===== Task data =====

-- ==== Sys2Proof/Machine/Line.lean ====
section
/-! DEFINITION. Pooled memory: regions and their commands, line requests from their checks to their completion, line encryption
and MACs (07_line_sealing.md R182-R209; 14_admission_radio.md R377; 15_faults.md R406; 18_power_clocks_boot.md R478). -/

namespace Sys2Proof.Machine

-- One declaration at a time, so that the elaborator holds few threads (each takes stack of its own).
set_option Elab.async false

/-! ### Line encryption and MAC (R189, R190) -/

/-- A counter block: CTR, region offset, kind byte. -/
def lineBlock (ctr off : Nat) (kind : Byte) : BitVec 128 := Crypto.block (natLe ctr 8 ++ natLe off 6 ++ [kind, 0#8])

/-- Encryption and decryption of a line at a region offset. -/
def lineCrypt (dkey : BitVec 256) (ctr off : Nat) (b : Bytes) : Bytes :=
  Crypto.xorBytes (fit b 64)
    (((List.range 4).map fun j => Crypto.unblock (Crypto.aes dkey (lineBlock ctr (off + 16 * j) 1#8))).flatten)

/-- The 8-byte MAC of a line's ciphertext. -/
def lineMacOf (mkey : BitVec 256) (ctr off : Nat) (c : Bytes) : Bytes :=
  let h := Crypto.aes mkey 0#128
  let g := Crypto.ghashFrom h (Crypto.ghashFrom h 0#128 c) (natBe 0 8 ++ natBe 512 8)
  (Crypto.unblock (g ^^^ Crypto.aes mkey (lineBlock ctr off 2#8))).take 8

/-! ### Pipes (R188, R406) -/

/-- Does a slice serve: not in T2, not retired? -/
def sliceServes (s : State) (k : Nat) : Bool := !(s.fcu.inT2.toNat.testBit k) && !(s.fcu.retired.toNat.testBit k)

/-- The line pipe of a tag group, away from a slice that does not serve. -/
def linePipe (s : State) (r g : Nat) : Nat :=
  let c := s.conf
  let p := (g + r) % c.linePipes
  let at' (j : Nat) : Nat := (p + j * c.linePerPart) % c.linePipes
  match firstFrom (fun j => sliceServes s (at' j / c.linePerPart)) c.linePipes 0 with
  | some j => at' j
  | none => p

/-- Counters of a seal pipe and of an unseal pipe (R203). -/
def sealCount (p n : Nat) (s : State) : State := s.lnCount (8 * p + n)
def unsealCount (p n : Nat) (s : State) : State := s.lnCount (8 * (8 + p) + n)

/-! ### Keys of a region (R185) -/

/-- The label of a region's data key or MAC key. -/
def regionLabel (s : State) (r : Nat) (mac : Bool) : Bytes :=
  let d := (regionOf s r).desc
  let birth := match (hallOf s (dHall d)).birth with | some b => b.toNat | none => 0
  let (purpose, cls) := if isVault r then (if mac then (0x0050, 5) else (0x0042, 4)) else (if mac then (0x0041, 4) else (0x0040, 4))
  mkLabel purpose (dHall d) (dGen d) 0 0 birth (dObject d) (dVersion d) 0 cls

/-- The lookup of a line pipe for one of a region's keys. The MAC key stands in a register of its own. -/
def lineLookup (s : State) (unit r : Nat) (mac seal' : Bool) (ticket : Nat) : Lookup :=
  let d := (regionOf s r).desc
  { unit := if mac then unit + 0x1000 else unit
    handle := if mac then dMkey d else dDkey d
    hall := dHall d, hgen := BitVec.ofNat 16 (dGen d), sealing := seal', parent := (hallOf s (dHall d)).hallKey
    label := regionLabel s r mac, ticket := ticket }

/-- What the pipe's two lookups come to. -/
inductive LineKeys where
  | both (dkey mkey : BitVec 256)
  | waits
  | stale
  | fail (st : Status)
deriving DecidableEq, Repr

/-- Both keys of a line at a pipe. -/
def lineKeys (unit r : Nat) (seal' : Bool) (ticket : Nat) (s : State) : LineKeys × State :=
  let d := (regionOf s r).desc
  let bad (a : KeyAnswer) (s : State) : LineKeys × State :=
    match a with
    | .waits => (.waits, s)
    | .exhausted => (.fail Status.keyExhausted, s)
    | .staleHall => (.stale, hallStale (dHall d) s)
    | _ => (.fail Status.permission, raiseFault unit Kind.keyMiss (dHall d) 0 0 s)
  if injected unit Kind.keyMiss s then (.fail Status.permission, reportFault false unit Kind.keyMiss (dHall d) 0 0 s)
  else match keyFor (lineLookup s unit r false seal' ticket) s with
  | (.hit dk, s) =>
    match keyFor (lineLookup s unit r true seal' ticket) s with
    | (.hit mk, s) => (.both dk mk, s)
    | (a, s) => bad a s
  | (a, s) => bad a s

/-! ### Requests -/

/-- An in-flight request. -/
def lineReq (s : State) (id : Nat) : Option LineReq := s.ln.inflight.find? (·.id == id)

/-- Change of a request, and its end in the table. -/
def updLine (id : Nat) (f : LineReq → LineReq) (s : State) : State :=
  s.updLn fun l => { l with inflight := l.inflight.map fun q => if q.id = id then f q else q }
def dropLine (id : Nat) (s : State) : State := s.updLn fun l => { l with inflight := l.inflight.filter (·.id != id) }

=====

Required action: Write only the number of lines in the records that contain the string "some".

Response: 2